START Data to use

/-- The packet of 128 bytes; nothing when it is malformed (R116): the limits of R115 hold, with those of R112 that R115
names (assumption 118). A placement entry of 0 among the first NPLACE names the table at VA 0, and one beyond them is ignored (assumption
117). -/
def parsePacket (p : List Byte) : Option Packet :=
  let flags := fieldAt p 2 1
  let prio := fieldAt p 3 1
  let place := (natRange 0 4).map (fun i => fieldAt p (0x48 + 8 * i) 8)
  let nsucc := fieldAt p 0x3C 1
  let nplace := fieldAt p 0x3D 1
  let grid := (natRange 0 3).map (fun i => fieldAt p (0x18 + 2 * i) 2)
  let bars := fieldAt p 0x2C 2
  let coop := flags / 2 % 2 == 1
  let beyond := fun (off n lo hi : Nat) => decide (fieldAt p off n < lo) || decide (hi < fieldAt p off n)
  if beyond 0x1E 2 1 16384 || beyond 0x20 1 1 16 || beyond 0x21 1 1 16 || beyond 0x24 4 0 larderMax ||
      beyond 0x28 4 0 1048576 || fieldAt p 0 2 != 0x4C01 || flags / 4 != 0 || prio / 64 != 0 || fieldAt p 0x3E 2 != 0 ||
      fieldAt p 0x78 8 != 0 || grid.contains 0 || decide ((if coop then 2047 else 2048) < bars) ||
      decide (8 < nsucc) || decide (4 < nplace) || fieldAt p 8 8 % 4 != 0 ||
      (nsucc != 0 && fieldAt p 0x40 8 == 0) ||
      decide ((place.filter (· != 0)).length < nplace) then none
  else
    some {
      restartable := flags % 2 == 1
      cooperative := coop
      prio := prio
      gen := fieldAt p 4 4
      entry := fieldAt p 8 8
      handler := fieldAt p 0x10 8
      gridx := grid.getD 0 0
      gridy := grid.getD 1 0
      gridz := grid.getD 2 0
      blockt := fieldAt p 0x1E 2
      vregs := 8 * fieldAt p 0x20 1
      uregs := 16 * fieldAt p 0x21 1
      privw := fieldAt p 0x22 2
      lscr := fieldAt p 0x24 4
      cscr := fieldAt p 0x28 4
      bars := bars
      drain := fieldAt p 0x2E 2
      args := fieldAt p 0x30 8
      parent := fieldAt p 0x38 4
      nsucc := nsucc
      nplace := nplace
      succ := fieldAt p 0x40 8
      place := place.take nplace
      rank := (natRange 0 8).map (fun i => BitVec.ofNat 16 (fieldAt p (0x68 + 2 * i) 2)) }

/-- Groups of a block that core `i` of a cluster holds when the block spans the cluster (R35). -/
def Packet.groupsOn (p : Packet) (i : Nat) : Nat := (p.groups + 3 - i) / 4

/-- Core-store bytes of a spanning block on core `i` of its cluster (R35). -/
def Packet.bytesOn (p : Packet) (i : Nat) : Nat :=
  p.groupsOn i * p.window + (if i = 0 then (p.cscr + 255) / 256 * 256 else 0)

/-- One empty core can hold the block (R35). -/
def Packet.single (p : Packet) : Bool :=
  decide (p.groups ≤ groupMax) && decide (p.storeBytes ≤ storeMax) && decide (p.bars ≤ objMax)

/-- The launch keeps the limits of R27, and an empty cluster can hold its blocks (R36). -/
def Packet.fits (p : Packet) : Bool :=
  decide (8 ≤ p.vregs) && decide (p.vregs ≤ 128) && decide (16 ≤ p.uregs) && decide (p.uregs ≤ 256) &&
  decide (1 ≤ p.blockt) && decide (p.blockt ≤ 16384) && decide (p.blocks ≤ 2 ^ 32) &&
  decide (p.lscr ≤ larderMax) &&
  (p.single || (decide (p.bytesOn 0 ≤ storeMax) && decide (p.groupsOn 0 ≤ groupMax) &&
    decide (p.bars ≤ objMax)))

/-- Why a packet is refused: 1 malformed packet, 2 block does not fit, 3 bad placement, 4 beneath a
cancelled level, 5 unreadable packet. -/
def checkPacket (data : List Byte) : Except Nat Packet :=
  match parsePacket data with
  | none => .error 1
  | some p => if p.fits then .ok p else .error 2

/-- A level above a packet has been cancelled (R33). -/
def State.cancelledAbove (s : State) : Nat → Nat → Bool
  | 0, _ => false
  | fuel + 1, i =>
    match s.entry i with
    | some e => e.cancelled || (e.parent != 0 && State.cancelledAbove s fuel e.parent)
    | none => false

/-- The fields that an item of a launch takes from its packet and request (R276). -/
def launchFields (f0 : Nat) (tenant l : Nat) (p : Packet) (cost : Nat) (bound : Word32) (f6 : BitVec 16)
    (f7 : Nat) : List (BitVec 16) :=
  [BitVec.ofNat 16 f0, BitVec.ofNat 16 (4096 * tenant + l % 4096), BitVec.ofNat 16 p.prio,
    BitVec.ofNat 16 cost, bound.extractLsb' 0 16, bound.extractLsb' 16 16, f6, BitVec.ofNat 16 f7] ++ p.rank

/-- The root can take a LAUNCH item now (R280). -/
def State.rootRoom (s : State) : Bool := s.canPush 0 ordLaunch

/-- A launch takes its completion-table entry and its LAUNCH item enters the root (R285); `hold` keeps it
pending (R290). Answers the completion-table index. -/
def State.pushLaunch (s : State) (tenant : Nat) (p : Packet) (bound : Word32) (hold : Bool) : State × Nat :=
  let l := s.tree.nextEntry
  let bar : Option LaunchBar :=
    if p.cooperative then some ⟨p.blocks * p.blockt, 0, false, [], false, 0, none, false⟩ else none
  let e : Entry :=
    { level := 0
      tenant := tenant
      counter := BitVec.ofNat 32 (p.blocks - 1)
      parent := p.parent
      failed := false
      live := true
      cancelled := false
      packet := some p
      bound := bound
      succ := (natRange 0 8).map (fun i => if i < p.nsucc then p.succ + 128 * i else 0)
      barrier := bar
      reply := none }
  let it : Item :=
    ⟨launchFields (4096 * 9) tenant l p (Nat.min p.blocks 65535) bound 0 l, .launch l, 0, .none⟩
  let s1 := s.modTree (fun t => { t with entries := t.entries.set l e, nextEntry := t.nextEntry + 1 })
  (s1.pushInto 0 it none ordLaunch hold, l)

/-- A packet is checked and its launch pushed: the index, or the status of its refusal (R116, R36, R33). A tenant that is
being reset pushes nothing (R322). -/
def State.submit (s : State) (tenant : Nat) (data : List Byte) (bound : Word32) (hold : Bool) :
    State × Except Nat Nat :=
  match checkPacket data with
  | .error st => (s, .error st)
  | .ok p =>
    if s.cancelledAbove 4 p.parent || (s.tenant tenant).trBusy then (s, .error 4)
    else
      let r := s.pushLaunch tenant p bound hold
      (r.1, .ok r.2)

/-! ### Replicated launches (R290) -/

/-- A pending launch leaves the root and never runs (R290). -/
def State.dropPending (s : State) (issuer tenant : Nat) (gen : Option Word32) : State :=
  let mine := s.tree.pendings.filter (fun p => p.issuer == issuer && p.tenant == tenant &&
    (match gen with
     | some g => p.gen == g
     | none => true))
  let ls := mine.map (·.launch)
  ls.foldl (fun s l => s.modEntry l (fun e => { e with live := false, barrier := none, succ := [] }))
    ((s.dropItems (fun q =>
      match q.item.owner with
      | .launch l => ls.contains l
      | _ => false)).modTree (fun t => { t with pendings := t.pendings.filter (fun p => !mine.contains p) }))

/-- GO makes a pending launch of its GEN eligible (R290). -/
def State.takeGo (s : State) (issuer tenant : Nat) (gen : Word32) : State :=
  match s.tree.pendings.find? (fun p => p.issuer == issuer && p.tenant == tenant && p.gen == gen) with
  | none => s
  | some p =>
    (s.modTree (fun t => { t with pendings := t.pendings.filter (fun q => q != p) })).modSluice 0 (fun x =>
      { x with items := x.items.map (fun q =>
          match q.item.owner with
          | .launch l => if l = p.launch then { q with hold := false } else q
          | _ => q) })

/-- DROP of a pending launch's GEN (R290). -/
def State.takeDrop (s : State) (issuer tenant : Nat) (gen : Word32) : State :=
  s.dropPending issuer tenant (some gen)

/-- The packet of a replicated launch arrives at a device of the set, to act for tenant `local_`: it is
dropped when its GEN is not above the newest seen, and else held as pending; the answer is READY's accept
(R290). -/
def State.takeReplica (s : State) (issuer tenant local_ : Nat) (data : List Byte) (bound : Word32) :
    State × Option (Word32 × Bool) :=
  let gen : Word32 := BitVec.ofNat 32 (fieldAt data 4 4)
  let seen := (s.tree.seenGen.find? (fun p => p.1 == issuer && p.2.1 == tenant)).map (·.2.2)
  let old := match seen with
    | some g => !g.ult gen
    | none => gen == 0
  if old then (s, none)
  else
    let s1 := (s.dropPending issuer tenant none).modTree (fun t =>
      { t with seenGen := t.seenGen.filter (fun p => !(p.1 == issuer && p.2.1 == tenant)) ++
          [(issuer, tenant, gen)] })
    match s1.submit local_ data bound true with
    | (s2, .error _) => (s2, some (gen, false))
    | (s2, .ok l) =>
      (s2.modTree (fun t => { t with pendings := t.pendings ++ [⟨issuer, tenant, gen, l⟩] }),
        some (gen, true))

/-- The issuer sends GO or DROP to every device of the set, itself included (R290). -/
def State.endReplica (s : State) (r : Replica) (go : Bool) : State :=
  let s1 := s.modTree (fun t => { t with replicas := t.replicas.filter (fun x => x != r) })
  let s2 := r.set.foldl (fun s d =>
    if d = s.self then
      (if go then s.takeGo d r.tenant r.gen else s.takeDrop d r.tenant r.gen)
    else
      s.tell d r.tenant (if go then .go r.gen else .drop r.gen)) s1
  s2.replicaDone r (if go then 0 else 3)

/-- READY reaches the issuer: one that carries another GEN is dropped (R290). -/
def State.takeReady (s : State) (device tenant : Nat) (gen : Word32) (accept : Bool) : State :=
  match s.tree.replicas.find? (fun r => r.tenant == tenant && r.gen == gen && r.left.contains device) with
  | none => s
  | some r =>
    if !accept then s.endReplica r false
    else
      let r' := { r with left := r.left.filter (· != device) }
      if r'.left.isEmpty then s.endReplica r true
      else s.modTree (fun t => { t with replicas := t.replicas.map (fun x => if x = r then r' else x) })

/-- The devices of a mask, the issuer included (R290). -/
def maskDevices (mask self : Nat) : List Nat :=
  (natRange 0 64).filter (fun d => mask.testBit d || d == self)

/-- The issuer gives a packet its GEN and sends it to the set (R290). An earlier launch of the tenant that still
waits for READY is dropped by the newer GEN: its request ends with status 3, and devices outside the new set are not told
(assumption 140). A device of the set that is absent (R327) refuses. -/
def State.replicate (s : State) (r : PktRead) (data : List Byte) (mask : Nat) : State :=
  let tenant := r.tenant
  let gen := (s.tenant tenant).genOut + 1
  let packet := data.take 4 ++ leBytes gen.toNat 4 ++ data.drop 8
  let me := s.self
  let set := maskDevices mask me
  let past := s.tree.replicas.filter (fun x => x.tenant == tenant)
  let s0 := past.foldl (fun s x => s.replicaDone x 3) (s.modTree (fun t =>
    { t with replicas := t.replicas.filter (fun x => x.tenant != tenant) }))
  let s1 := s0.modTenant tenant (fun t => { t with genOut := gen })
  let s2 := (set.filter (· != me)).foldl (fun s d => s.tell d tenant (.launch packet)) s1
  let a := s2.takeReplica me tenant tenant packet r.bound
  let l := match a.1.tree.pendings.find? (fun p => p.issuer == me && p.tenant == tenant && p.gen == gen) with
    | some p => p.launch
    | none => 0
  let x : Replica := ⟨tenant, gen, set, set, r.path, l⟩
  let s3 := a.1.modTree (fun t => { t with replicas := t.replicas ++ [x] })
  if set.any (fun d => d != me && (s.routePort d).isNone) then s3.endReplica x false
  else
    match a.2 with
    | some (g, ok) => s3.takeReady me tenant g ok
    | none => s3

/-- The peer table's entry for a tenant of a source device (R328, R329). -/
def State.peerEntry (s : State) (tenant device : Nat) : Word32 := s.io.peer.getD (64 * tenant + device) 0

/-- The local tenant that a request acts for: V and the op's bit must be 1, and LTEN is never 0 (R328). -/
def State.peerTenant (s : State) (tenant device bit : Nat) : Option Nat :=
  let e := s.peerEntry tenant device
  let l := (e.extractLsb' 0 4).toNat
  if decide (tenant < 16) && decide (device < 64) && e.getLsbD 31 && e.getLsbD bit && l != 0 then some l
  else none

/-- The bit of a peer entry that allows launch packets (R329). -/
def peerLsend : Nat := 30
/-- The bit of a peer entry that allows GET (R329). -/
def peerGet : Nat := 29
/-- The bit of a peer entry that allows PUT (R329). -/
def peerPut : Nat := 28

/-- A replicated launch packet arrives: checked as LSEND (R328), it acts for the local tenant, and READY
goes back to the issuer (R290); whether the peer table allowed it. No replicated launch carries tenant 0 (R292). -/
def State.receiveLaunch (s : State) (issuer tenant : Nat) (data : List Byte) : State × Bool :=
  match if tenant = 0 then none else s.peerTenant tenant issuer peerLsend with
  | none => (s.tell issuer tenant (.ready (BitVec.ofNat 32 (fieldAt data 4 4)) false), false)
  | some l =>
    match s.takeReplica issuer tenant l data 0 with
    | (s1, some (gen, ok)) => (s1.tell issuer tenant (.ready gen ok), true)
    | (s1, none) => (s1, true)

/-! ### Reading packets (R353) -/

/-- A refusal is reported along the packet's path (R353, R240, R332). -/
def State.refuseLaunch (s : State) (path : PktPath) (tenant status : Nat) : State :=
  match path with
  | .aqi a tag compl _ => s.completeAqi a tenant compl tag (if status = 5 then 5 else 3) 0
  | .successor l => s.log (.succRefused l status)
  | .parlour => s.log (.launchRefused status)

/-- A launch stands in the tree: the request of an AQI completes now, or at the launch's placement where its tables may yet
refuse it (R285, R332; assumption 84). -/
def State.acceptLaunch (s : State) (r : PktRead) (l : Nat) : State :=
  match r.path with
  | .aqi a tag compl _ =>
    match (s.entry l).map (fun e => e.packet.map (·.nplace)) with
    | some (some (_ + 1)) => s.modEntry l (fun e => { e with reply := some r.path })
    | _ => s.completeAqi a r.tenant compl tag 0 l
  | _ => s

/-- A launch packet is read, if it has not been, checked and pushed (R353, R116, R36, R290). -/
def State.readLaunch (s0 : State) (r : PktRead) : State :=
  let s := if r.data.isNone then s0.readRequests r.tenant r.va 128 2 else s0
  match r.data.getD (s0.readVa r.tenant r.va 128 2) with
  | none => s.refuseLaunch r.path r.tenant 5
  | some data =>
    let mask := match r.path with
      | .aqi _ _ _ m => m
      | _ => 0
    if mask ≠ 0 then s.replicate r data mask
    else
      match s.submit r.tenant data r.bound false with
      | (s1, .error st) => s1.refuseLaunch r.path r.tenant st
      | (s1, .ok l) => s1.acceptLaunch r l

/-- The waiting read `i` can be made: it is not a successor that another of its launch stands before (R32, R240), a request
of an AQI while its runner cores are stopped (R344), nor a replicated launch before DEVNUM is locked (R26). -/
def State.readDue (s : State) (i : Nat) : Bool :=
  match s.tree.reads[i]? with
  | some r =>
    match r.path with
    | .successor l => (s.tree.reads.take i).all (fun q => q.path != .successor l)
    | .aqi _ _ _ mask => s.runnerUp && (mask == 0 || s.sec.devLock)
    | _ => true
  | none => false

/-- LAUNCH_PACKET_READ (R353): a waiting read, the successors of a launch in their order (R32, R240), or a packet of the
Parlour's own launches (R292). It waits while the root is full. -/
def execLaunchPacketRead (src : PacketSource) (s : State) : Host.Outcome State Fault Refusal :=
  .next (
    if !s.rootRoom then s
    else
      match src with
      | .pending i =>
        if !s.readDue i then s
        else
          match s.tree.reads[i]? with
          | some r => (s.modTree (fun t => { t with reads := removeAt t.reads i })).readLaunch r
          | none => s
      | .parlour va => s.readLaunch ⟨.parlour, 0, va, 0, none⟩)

END Data to use

Please find each line in the records above that holds the word "nextEntry", and copy it.

  let l := s.tree.nextEntry
  let s1 := s.modTree (fun t => { t with entries := t.entries.set l e, nextEntry := t.nextEntry + 1 })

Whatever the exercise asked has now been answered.